Several papers in the volume deal with these and related issues. P.R. Pancchamukhi attempts, through a detailed classificatory schema, to bring out the conceptual aspects underlying the set of problems posed above. The thrust of the paper is that the frequent tendency to reduce these issues to a binary public vs private sector question is inadequate and can be misleading. For, there are at least two separate factors to be taken into account the supply of higher education and the funding of it. For each of these there are different possibilities. For instance, the state, profit-oriented private agencies and community agencies interested in welfare can take up the task of providing higher education. Funding can be from the state, through fees, voluntary contributions or varying combinations of these. Once such a broader framework is recognised, the question usually raised, as to whether the state should abdicate its responsibility for higher education and allow the private sector to take it over, becomes ambiguous.
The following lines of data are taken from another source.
-- ==== Sys2Proof/Machine/Recover.lean ====
section
/-! DEFINITION. Resets and losses of one VF's context: the reset of a VF (R393), and the TDISP states that lead to it (R344). -/

namespace Sys2Proof.Machine

/-- The words of a VF that a core holds Registered become Owner-lost, and their watchers are woken, with the mark lost (R217, R218). -/
def State.loseOwned (s : State) (v : Nat) (p : Nat → Bool) : State :=
  let mine := s.home.filter fun e => e.1 / 2 ^ 56 == v && (match e.2 with | .registered c _ _ => p c | _ => false)
  let t : State := { s with home := s.home.map fun e =>
    if e.1 / 2 ^ 56 == v then (e.1, match e.2 with
      | .registered c ma _ => if p c then .ownerLost c ma else e.2
      | h => h) else e }
  mine.foldl (fun t e => t.wake v (e.1 % 2 ^ 56) true) t
/-- The live context of a VF's partition is created anew (R178, R250). -/
def State.freshContext (s : State) (v p : Nat) : State :=
  { s with
    slots := s.slots.filter fun e => !(s.tenantSlot p e.1)
    sections := s.sections.filter fun e => !((s.part p).hasSection e.1)
    cores := s.cores.map fun e =>
      if s.tenantCore p e.1 then
        (e.1, { e.2 with
          ctx := { vf := v }, bsram := [], bscale := [], bpoison := [], l1 := [], l1bad := [], l1apart := [], icache := [], iseen := [], sbuf := []
          chunk := none, ptr := 0, vptr := 0, turn := none, vstart := none, stale := none })
      else e }
/-- The frames of HBM and of the fabric windows that a VF's range entries map take a release epoch (R352). -/
def State.releaseFrames (s : State) (v : Nat) (p : RangeEntry → Bool) : State :=
  (s.vf v).ranges.foldl (fun t e =>
    if e.2.valid && p e.2 then
      let frs := (List.range ((e.2.limit - e.2.base) / 65536)).map fun i => e.2.mbase / 65536 + i
      { t with
        releaseEpochs := frs.foldl (fun m fr => SMap.put 0 m fr t.epoch) t.releaseEpochs
        frameVfs := frs.foldl (fun m fr => SMap.put 0 m fr (v + 1)) t.frameVfs }
    else t) s
/-- RESET A VF (R393), steps 1 to 6: queues stop, the cores halt, work is abandoned, collectives are aborted, and keep their entries until they are
tested (R403, R406), registrations become Owner-lost, watches, starts and buffered entries go, the key is replaced, and the context is created
anew. DEDUCED, unsafe: log entry 47. -/
def State.resetVf (s : State) (v : Nat) : State :=
  let p := s.partOfVf v
  let live := s.running v
  let t := (s.stopQueues v).abortColls v 3
  let t := t.loseOwned v fun _ => true
  let t := if live then t.freshContext v p else t
  let t : State :=
    { t with
      watches := t.watches.filter fun w => w.vf != v
      starts := t.starts.filter fun e => e.vf != v
      heldStarts := t.heldStarts.filter fun e => e.vf != v
      offers := t.offers.filter fun e => e.vf != v
      awaits := t.awaits.filter fun a => a.vf != v
      frames := t.frames.filter fun f => f.vf != v
      queued := t.queued.filter fun f => f.vf != v
      pushes := t.pushes.filter fun x => x.vf != v
      records := t.records.filter fun r => r.vf != v
      pulls := t.pulls.filter fun x => x.vf != v
      requests := t.requests.filter fun r => r.slot.isNone || r.vf != v
      longs := t.longs.filter fun l => l.req.slot.isNone || l.req.vf != v
      cores := t.cores.map fun e =>
        (e.1, { e.2 with plb := e.2.plb.filter fun x => x.vf != v, atb := e.2.atb.filter fun x => x.vf != v })
      epoch := t.epoch + 1 }
  (t.updVf v fun f =>
    { f with
      regs := {}, recorded := [], wsl := [], ovf := false, hints := [], ext := [], deadline := none
      coll := f.coll.filter fun e => e.2.held && e.2.joint.isNone
      collAtb := [], hostWaits := [], remote := [], saved := {}, hasRun := false, gated := false, resetAt := none
      queues := f.queues.map fun q => (q.1, { q.2 with open_ := [] })
      keyGen := f.keyGen + 1, resetEpoch := t.epoch }).releaseFrames v fun _ => true
/-- VF_RESET (R393) of the subject's VF: with the flag set, a grace time of as many microseconds as the subject's size first, for which
0xD.0.1 is raised; a reset that was announced so waits for the end of its grace. A request with more than 1,000 microseconds has no grace.
DESIGN CHOICE, unsafe: log entry 97. -/
def execVfReset (s : State) : Out :=
  let v := s.subject.vf
  let now := s.cycle.toNat
  match (s.vf v).resetAt with
  | some n => .next (if n ≤ now then s.resetVf v else s)
  | none =>
    if s.subject.flag && decide (s.subject.size ≤ 1000) then
      let t := s.updVf v fun f => { f with resetAt := some (now + micros s.subject.size) }
      .next (if s.running v then t.raiseNotice (s.partOfVf v) 1 else t)
    else .next (s.resetVf v)

/-- LOCK_INTERFACE_REQUEST (R344): CONFIG_UNLOCKED to CONFIG_LOCKED. -/
def execLockInterfaceRequest (s : State) : Out :=
  .next (s.updVf s.subject.vf fun f => { f with tdi := if f.tdi = .unlocked then .locked else f.tdi })
/-- START_INTERFACE_REQUEST (R344): CONFIG_LOCKED to RUN. -/
def execStartInterfaceRequest (s : State) : Out :=
  .next (s.updVf s.subject.vf fun f => { f with tdi := if f.tdi = .locked then .run else f.tdi })
/-- STOP_INTERFACE (R344, R393): the VF is reset without grace, in whatever state its interface is, and the interface is in CONFIG_UNLOCKED. -/
def execStopInterface (s : State) : Out :=
  let v := s.subject.vf
  .next ((s.resetVf v).updVf v fun f => { f with tdi := .unlocked })

end Sys2Proof.Machine
end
A related aspect is the contribution that households make to the expenditure on education at all levels. (Households share in the funding of education, but not in the provision of formal education.) Their contribution consists of fees, cost of books and other materials such as uniforms, travel, hostel facilities where applicable, and `donations', voluntary or otherwise. There is also, in many instances, the opportunity cost of earnings that those who go in for education forgo, though this is not taken into account in the figures that follow. It may not be widely known that even where schooling is `free', households incur expenses. A survey by the National Council for Applied Economic Research, conducted in the early 1990s and quoted in one of the chapters, shows that household expenditure per student on free elementary education in rural India was Rs.378, with a high of Rs.842 in Himachal Pradesh and a low of Rs.253 in Orissa. But Sailabala Devi, on the basis of a study of Orissa for the same period, arrives at a high figure of Rs.982 of which Rs.335 went for private tuition. Another set of figures shows that per student direct expenditure on elementary education by households in rural India was substantially different as between government schools and private schools and between aided and unaided private schools. More important, even at Rs.378 per pupil, the amount spent by households as a whole on the schooling of children aged six to 14 is a substantial 30 per cent of the total amount by all financial agencies the government, households and others in the community, including private schools.
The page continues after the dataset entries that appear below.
/-! Vector elements beyond the integer ones of one width (R143, R159 to R161, R167, R169, R174). -/

/-- Element i of the register group at v of element width w of the thread in focus (R143): column j of row r lies in register v + j / C, at C
columns a register. -/
def State.gelt (s : State) (w : Nat) (v : VReg) (i : Nat) : Nat :=
  (SMap.get 0 s.me.vregs (8 * ((v.val + i % s.sh.vlc.toNat / (1024 / w)) % 32) + i / s.sh.vlc.toNat)).toNat /
    2 ^ (w * (i % s.sh.vlc.toNat % (1024 / w))) % 2 ^ w
/-- Every row outside the n registers from v on is unchanged. -/
def OutsideGroup (s t : State) (v : VReg) (n : Nat) : Prop :=
  ∀ j, (∀ m < n, j / 8 ≠ v.val + m) → SMap.get 0 t.me.vregs j = SMap.get 0 s.me.vregs j
/-- The widening instructions (R159): the exact result from the group element of vd and the elements of vs1 and vs2, before it wraps. -/
def vectorWideOps : List ((Bool → MReg → VReg → VReg → VReg → Instr) × (Int → Int → Int → Int)) :=
  [ (.vwadd, fun _ p q => p + q), (.vwmul, fun _ p q => p * q), (.vwmacc, fun d p q => d + p * q) ]
/-- A number clamped to the range of w bits (R101). -/
def clampTo (w : Nat) (signed : Bool) (t : Int) : Int :=
  if signed then max (-2 ^ (w - 1)) (min (2 ^ (w - 1) - 1) t) else max 0 (min (2 ^ w - 1) t)
/-- The narrowing instructions (R160): the result from the width, the signedness, the number and the shift, before it wraps. -/
def vectorNarrowOps : List ((Bool → MReg → VReg → VReg → VReg → Instr) × (Nat → Bool → Int → Nat → Int)) :=
  [ (.vnsr, fun _ _ t n => t / 2 ^ n),
    (.vclip, fun w g t n => clampTo w g ((t + (if 0 < n then 2 ^ (n - 1) else 0)) / 2 ^ n)) ]
/-- The FP instructions on elements (R117, R161): the exact value and the flags before the one rounding, from the elements of vd, vs1 and
vs2. -/
def vectorFpOps : List ((Bool → MReg → VReg → VReg → VReg → Instr) × (Rm → Fp → Fp → Fp → Fp × FFlags)) :=
  [ (.vfadd, fun m _ a b => Fp.add m a b), (.vfsub, fun m _ a b => Fp.add m a b.negate), (.vfmul, fun _ _ a b => a.mul b),
    (.vfdiv, fun _ _ a b => a.div b), (.vfmacc, fun m d a b => Fp.fma m a b d),
    (.vfnmacc, fun m d a b => Fp.fma m a.negate b d.negate) ]
/-- The conversion of one element by `vcvt` (R167), its flags apart: from a type and its bits to another type. Integers and values rounded to
integers are clamped; values are rounded once; tapered codes are decoded exactly, and encoded by their own rule. -/
def convertedTo (src dst : EType) (rm : Rm) (v : Nat) : Nat :=
  let fp : Fp := if src.isInt then ofSigned (extElt src.width src.isSigned v) 0 false
    else if src.isTap then decTap (src == .t6) v else src.fmt.decode v
  if dst.isInt then
    ((if src.isInt then clampTo dst.width dst.isSigned (extElt src.width src.isSigned v)
      else match fp with
        | .nan _ => 0
        | .inf neg => clampTo dst.width dst.isSigned (if neg then -2 ^ 64 else 2 ^ 64)
        | .fin neg m k => clampTo dst.width dst.isSigned (toInteger rm neg m k).1) % 2 ^ dst.width).toNat
  else if dst.isTap then (encTap (dst == .t6) fp).1
  else (dst.fmt.round rm fp).1

/-- One word of each family, field by field from the encoding tables of the spec (R34 to R39), with the instruction that it stands for. -/
def decodeSamples : List (BitVec 32 × Instr) :=
  [ (0b10101011110011011110#20 ++ 0b00011#5 ++ 0b0110111#7, .lui 3 0xABCDE),
    (0b0#1 ++ 0b0000000100#10 ++ 0b0#1 ++ 0b00000000#8 ++ 0b00011#5 ++ 0b1101111#7, .jal 3 4),
    (0b0#1 ++ 0b000000#6 ++ 0b01001#5 ++ 0b00101#5 ++ 0b000#3 ++ 0b1000#4 ++ 0b0#1 ++ 0b1100011#7, .beq 5 9 8),
    (0b100110100111#12 ++ 0b00101#5 ++ 0b011#3 ++ 0b00011#5 ++ 0b0000011#7, .ld 3 5 0x9A7),
    (0b0111111#7 ++ 0b01001#5 ++ 0b00101#5 ++ 0b011#3 ++ 0b00101#5 ++ 0b0100011#7, .sd 5 9 0x7E5),
    (0b010000#6 ++ 0b101011#6 ++ 0b00101#5 ++ 0b101#3 ++ 0b00011#5 ++ 0b0010011#7, .srai 3 5 0x2B),
    (0b0100000#7 ++ 0b01001#5 ++ 0b00101#5 ++ 0b000#3 ++ 0b00011#5 ++ 0b0110011#7, .sub 3 5 9),
    (0b0000001#7 ++ 0b01001#5 ++ 0b00101#5 ++ 0b000#3 ++ 0b00011#5 ++ 0b0111011#7, .mulw 3 5 9),
    (0b0000#4 ++ 0b0011#4 ++ 0b0011#4 ++ 0b00000#5 ++ 0b000#3 ++ 0b00000#5 ++ 0b0001111#7, .fence 0 3 3 0 0),
    (0b000100000101#12 ++ 0b00101#5 ++ 0b001#3 ++ 0b00011#5 ++ 0b1110011#7, .csrrw 3 5 0x105),
    (0b00111#5 ++ 0b00#2 ++ 0b01001#5 ++ 0b00101#5 ++ 0b001#3 ++ 0b00011#5 ++ 0b1000011#7, .fmaddS 3 5 9 7 1),
    (0b0000000#7 ++ 0b01001#5 ++ 0b00101#5 ++ 0b001#3 ++ 0b00011#5 ++ 0b1010011#7, .faddS 3 5 9 1),
    (0b1#1 ++ 0b000000#6 ++ 0b01001#5 ++ 0b00101#5 ++ 0b000#3 ++ 0b00011#5 ++ 0b0001011#7, .shstart 3 5 9),
    (0b1#1 ++ 0b0#1 ++ 0b1#1 ++ 0b10#2 ++ 0b10#2 ++ 0b01001#5 ++ 0b00101#5 ++ 0b011#3 ++ 0b00011#5 ++ 0b0001011#7, .amoAdd .d .rel .pkg 3 5 9),
    (0b1#1 ++ 0b000#3 ++ 0b1#1 ++ 0b0#1 ++ 0b1#1 ++ 0b00000#5 ++ 0b00101#5 ++ 0b000#3 ++ 0b01000#5 ++ 0b0101011#7, .vld true false true 8 5),
    (0b1#1 ++ 0b00000#5 ++ 0b101011#6 ++ 0b00101#5 ++ 0b101#3 ++ 0b00000#5 ++ 0b0101011#7, .barInit 0x2B 5),
    (0b000#3 ++ 0b1#1 ++ 0b010#3 ++ 0b01100#5 ++ 0b00100#5 ++ 0b000#3 ++ 0b01000#5 ++ 0b1011011#7, .vadd true 2 8 4 12),
    (0b0110#4 ++ 0b101#3 ++ 0b01001#5 ++ 0b00101#5 ++ 0b001#3 ++ 0b00000#5 ++ 0b1111011#7, .mcfg .i8i8 5 5 9) ]
/-- Words that are no instruction (R36, R38): all zeros, a reserved opcode, and an integer register field of 16. -/
def rejectSamples : List (BitVec 32 × Reject) :=
  [ (0, .illegal), (0b0000000000000000000000000#25 ++ 0b0011111#7, .reservedLater),
    (0b0000000#7 ++ 0b01001#5 ++ 0b00101#5 ++ 0b000#3 ++ 0b10000#5 ++ 0b0110011#7, .registerField) ]

end Sys2Proof.Machine
end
Does this contribution of households indicate their willingness and ability to pay, or should it be thought of as "forced commercialisation"of a sort? There are two ways of looking at this question. The first is to note that while for households as a whole the expenditure on schooling constituted 2.6 per cent of income, for the poorest section it is as high as 7.3 per cent. To put it mildly, educating children is a burden for poor households. On the other hand, well-to-do households may be prepared to pay even more than what they are paying now. A sample survey of households in Tamil Nadu showed that for collegiate education, including professional education, households were willing to pay 20 to 40 per cent more than what they were paying if the quality of education would improve.

Perhaps this willingness to pay or the demand factor, has resulted in the recent proliferation of self-financing educational institutions at all levels. One of the weaknesses of the volume is that this phenomenon does not get adequate attention. What is the financial motivation of these institutions that are providers of education? Are they net contributors of funds or is their main objective to make profits in a situation of excess demand? What is and what should be the structure of fees that they levy? How well are their teachers and other employees paid? On financing alone, these questions call for answers.

But on themes that it deals with, the volume provides plenty of information, competent analysis and thought-provoking observations.